> [WHAT THE EXERCISE ASKS] Lift out all lines below that contain "drained".

EXERCISE DATA section start

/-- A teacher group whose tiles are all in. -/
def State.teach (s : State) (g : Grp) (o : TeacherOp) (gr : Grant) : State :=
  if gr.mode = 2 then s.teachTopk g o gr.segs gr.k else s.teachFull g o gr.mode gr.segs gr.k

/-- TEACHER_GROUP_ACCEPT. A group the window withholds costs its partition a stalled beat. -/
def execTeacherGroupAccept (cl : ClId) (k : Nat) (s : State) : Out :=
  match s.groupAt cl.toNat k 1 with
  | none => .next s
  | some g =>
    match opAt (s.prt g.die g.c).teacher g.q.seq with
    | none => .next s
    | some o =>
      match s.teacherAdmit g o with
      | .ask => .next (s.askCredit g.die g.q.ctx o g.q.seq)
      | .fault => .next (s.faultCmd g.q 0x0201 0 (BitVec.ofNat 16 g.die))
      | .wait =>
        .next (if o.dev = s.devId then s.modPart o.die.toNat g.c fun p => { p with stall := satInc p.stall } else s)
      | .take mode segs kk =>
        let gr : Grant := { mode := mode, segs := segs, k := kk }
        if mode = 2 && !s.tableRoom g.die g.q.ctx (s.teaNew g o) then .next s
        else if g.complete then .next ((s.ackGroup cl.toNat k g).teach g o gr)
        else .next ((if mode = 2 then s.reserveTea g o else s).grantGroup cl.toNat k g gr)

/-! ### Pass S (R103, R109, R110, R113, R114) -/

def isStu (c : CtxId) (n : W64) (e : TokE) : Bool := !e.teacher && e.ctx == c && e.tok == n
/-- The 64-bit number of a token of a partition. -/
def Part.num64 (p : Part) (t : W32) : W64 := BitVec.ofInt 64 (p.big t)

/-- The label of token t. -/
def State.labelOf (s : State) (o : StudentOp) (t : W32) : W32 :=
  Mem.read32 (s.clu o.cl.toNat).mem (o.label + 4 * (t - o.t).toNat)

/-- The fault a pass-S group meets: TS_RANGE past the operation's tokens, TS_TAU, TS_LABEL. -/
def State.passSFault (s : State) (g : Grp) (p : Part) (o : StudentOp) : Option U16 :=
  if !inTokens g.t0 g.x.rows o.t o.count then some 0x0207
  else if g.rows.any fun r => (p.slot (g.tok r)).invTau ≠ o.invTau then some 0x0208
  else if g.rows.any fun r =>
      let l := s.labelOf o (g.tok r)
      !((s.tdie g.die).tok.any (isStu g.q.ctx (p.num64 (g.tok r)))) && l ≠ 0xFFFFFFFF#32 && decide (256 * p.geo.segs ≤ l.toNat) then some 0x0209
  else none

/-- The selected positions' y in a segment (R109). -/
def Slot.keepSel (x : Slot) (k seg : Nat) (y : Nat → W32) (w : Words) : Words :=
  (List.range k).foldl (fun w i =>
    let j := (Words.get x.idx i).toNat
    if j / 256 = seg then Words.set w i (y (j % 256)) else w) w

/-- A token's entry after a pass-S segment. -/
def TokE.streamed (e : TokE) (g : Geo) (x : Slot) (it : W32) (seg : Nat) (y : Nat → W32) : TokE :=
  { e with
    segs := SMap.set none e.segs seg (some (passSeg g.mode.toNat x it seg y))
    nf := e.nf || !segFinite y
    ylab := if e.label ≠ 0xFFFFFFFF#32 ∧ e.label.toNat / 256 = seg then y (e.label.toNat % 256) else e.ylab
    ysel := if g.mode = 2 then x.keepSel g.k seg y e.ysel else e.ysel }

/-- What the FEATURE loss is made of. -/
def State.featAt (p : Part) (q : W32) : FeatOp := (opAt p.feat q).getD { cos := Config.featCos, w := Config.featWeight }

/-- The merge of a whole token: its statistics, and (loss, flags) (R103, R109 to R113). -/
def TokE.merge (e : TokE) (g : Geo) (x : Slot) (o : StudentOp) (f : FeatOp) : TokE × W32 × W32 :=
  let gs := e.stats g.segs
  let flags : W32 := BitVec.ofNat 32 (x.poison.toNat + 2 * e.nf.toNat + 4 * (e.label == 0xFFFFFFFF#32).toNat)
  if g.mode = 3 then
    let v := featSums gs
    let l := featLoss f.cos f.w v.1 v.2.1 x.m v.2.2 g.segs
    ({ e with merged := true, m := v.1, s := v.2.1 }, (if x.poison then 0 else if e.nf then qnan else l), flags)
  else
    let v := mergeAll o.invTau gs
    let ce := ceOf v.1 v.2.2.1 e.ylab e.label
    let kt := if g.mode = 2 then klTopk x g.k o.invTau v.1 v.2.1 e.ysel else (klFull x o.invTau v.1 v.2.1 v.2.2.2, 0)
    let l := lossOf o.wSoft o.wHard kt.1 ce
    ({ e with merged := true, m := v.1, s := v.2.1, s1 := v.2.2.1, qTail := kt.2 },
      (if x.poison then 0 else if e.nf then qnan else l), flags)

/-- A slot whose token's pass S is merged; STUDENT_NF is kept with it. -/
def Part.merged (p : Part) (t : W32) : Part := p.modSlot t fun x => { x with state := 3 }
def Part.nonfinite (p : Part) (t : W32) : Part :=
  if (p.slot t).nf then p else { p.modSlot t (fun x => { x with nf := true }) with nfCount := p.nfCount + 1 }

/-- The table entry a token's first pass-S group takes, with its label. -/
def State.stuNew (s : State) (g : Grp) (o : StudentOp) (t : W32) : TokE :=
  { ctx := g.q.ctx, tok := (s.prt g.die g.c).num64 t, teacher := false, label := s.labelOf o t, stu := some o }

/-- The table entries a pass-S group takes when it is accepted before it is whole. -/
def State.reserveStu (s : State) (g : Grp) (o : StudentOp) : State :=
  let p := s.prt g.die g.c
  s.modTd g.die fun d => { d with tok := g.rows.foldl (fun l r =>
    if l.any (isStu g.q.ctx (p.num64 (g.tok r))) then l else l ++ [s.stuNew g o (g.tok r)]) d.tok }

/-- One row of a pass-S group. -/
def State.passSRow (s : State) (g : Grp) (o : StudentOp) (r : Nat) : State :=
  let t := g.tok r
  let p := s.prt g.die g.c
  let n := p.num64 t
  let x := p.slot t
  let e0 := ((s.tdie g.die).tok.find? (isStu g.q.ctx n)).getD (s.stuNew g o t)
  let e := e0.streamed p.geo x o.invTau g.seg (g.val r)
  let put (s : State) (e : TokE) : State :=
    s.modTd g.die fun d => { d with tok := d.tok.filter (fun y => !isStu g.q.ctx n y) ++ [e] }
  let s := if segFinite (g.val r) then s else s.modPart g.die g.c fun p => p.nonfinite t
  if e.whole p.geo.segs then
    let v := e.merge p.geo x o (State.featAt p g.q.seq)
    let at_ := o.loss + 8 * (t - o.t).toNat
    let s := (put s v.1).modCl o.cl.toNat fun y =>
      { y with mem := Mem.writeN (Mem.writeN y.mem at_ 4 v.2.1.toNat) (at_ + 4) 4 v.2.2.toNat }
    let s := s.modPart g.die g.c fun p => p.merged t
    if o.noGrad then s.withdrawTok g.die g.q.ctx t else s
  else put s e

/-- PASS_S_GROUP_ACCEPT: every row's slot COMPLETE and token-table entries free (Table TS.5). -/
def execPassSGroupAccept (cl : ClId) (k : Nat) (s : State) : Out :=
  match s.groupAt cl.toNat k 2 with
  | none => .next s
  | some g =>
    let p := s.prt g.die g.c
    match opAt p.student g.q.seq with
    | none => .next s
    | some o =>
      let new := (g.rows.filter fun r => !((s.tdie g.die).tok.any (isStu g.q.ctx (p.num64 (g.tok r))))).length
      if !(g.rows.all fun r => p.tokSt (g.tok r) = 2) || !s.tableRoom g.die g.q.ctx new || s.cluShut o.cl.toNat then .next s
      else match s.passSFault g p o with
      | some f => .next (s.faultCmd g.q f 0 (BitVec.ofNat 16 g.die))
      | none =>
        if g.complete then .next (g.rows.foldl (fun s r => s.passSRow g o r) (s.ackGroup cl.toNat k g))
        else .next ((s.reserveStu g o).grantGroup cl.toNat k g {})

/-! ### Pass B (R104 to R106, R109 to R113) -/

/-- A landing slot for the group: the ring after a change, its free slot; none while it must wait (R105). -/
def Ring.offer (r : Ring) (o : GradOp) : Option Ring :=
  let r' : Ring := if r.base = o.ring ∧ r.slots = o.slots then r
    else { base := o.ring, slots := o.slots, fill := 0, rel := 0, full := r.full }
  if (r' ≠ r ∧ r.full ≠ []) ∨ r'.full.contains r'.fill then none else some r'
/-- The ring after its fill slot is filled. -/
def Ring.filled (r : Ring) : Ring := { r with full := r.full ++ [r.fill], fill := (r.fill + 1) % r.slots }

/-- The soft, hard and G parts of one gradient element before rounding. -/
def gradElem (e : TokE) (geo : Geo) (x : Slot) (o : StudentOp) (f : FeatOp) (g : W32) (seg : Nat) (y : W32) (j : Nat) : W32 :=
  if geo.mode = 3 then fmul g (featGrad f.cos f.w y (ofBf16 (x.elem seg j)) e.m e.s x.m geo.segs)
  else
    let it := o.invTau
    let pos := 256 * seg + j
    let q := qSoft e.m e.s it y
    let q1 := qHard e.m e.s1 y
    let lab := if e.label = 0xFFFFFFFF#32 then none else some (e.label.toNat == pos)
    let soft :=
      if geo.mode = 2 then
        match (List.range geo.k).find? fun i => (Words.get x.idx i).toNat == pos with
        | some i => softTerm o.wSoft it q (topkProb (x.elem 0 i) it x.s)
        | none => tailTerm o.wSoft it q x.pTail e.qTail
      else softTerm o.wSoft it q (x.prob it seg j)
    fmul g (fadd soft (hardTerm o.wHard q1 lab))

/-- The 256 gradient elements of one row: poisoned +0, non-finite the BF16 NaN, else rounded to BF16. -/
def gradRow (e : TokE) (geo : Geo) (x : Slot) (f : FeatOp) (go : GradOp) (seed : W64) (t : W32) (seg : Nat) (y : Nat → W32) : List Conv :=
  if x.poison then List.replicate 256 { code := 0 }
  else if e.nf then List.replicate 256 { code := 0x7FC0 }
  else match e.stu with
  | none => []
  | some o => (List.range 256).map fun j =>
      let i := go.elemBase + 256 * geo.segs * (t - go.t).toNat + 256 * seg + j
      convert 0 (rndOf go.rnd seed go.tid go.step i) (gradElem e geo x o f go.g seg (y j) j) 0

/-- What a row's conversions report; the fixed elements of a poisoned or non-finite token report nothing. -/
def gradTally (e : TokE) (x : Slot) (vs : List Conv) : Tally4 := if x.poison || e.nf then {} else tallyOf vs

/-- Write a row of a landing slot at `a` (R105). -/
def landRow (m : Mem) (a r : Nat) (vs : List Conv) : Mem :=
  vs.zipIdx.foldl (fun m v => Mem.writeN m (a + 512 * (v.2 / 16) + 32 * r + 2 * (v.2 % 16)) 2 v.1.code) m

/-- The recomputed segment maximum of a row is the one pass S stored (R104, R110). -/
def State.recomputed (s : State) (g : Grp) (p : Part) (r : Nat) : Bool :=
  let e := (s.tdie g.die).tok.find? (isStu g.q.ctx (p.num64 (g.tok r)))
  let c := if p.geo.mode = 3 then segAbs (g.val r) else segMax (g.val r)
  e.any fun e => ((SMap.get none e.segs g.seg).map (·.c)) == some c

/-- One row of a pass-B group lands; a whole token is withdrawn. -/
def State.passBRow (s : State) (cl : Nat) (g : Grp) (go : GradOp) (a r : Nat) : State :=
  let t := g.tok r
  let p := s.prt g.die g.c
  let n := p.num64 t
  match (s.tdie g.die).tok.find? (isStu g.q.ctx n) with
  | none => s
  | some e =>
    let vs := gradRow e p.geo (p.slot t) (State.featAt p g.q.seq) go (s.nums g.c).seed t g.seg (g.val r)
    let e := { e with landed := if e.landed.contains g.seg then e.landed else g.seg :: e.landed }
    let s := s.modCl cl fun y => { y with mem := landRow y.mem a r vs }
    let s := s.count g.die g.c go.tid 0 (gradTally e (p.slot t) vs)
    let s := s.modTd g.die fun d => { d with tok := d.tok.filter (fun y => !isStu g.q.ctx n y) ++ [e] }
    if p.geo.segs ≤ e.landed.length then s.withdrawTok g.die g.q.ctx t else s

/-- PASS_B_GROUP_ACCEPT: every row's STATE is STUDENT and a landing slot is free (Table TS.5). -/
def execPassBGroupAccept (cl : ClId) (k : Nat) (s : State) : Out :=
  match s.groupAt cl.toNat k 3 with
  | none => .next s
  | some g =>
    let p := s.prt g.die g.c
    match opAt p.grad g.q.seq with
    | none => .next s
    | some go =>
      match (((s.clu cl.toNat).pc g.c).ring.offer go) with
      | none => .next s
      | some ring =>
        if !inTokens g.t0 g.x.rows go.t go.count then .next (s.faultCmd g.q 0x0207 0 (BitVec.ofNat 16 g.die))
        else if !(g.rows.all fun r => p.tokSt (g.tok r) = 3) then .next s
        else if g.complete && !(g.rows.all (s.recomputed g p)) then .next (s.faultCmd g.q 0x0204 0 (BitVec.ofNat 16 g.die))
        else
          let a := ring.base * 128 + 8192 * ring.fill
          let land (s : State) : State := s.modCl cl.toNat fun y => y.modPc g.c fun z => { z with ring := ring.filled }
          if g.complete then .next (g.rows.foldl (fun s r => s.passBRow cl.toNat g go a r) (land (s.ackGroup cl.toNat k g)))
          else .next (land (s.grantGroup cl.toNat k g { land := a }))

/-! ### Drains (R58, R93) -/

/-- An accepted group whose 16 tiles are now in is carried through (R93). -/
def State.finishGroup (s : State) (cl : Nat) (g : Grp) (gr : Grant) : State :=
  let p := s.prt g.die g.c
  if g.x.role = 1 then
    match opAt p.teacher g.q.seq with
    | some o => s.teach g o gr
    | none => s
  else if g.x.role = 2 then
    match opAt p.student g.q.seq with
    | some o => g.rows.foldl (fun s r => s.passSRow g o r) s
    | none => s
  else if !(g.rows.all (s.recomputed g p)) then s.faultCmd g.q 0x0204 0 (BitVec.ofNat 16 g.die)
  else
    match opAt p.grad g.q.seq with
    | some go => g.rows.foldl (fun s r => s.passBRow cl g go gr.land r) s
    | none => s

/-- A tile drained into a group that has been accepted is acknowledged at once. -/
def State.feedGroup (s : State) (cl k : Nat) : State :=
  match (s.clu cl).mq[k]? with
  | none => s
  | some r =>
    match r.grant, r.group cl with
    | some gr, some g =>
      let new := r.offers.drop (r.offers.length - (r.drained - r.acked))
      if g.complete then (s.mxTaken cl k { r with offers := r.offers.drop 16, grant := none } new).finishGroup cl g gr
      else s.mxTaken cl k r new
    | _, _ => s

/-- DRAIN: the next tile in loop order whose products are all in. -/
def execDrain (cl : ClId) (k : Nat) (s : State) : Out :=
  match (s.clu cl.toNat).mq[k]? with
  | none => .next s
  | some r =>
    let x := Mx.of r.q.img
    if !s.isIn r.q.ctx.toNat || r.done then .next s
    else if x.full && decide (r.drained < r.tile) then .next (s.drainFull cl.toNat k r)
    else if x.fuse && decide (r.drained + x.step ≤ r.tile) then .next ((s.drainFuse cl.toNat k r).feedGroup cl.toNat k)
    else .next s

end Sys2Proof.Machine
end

EXERCISE DATA section end

> [EXPECTED OUTPUT]
/-- A tile drained into a group that has been accepted is acknowledged at once. -/
      let new := r.offers.drop (r.offers.length - (r.drained - r.acked))
    else if x.full && decide (r.drained < r.tile) then .next (s.drainFull cl.toNat k r)
    else if x.fuse && decide (r.drained + x.step ≤ r.tile) then .next ((s.drainFuse cl.toNat k r).feedGroup cl.toNat k)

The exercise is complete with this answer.